As curator of the fifth Flux Night, and its first outside of the Castleberry Hill neighborhood, Nato Thompson has the major responsibility of turning a dream into reality.

Chief curator of Creative Time, the New York-based outfit known for producing temporary public art in the U.S. and internationally, Thompson has been in Atlanta this week to continue planning for the one-night-only extravaganza of site-specific visual and performance art, Oct. 3 in intown’s Old Fourth Ward neighborhood.

“Flux Night 2015: Dream,” as the event is being billed this year, is intended as a homage to Martin Luther King Jr. and the area, now the MLK Jr. National Historic Site, that nurtured him through his boyhood.

Flux Night previously attracted more than 20,000 to its original south downtown location in 2013, but the Atlanta nonprofit Flux Projects sought to retool and took a bye in 2014.

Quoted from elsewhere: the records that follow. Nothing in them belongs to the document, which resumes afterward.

/-- The parameters of a well-formed command spell that command. -/
theorem decodeCommand_parts {c : Instr} {f : FrameParts} (hw : c.wellFormed = true) (hf : c.parts = some f) :
    (decodeCommand f.hdr f.code f.reserved f.params).getD (.unknownCommandCode f.hdr f.code f.reserved f.params)
      = c := by
  cases c
  case unknownCommandCode h code reserved params =>
    cases hf
    simp only [Instr.wellFormed, Bool.and_eq_true, Option.isNone_iff_eq_none] at hw
    rw [hw.2, Option.getD_none]
  case writeStyle h w =>
    cases hf
    rw [FrameParts.listed, decodeCommand_listed, decodeParams, decodeStyleWrite_encode hw]
    rfl
  case writeMachine h w =>
    cases hf
    rw [FrameParts.listed, decodeCommand_listed, decodeParams, decodeMachineWrite_encode hw]
    rfl
  all_goals cases hf
  all_goals
    rw [FrameParts.listed, decodeCommand_listed]
    simp [decodeParams, be16_eq, be32_eq]

/-- Settles O8: the shape of a sealed frame, and the decoding of its parts. -/
theorem decodeReadsWhatEncodeWrites : Obligations.DecodeReadsWhatEncodeWrites := by
  intro c f hw hf
  obtain ⟨hlow, hhigh⟩ := frame_fits c hw f hf
  have hframe : c.frame = f.frame := by rw [Instr.frame, hf]; rfl
  rw [hframe]
  refine ⟨hlow, hhigh, rfl, ?_, checkWordMatches_sealFrame _, ?_⟩
  · have hsecond : f.frame[1]? = some (BitVec.ofNat 8 (f.params.length + 7)) := rfl
    rw [hsecond, Option.map_some, FrameParts.frame_length, BitVec.toNat_ofNat,
      Nat.mod_eq_of_lt (by rw [FrameParts.frame_length] at hhigh; omega)]
  · rw [decodeFrame_frame, decodeCommand_parts hw hf]

/-! ### What is due (R155; log entries 3, 4, 11, 14) -/

/-- What the card looks at on an empty queue, in its order. -/
def State.dueList (s : State) : List (Option Instr) := [
    dueIf ((s.hold.map fun t => decide (Config.startUpHold ≤ t)).getD false) .startUpHoldEnd,
    s.dueFrame .p0, s.dueFrame .p1, s.dueFrame .p2, s.dueFrame .p3,
    s.dueGrant,
    dueIf ((s.line.standstill.map Timer.due).getD false) .standstillTimeout,
    dueIf ((s.monitor.interval.map fun t => decide (Config.standInterval ≤ t)).getD false) .intervalTimerExpiry,
    dueIf (decide (Config.rampInterval ≤ s.boxes.rampTimer)) .rampTimerExpiry,
    s.dueAge .a, s.dueAge .b,
    s.dueStep .a, s.dueStep .b,
    dueIf ((s.boxes.autoLift.map Timer.due).getD false) .autoLiftExpiry,
    dueIf (s.boxes.fieldReset == some 0) .fieldResetExpiry,
    dueIf (s.beams.cutJet == some 0) (.jetTimerExpiry .cut),
    dueIf (s.beams.faultJet == some 0) (.jetTimerExpiry .fault),
    dueIf ((s.arbiter.lockGap.map Timer.due).getD false) .lockGapExpiry,
    dueIf (decide (Config.sampleInterval ≤ s.monitor.sampleTimer)) (.gaugeSample (Config.loopCurrent s.freeCount)),
    dueIf ((s.nv.flight.map fun f => decide (Config.storeLimit ≤ f.elapsed)).getD false) .storeEnd]

theorem State.dueCommand_eq (s : State) : s.dueCommand = s.dueList.findSome? id := rfl

theorem dueIf_eq_some {c : Bool} {i j : Instr} : dueIf c i = some j ↔ c = true ∧ i = j := by
  cases c <;> simp [dueIf]

theorem getD_map_eq_true {α : Type} {o : Option α} {p : α → Bool} :
    (o.map p).getD false = true ↔ ∃ t, o = some t ∧ p t = true := by
  cases o <;> simp

section due
variable {s : State} {i : Instr}

theorem dueFrame_sound {p : Port} (h : s.dueFrame p = some i) : Due s i := by
  unfold State.dueFrame at h
  split at h
  · cases h
  · next f hf =>
    split at h
    · next hended =>
      split at h
      · next hidle =>
        split at h
        · next hclean => cases h; exact .frameComplete p f hf hended hidle hclean
        · next hclean => cases h; exact .frameInError p f hf hended hidle (by simpa using hclean)
      · next hidle => cases h; exact .frameOverlap p f hf hended (by simpa using hidle)
    · next hended =>
      obtain ⟨hgap, rfl⟩ := dueIf_eq_some.mp h
      exact .gapLimit p f hf (by simpa using hended) (of_decide_eq_true hgap)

Thompson said he and Flux leaders considered many neighborhoods and public spaces, including Piedmont Park, before settling on the O4W/King area.

“It’s nice when you have historically loaded sites because the art can be different things — as opposed to if you just have a nondescript environment, the art has to work hard to produce an environment,” Thompson said. “It’s like you already have the bassline, and everyone can kind of riff along it like jazz. … (At the King site,) the geopolitical, historical narrative is already in the ground.”

That historical narrative in a big way informed the event theme.

“What I like about the name ‘Dream’ is it’s not negative,” Thompson said. “Art is like a dream, and it’s an optimistic show: It’s like, let’s produce a civic environment where we’re all going to be thinking.”

Thompson said he expects Flux Night to present 10 “projects, and he’s encouraging the 10 artists or collectives to embrace the “Dream” theme, though he doesn’t want to steer their ideas or constrain their creativity.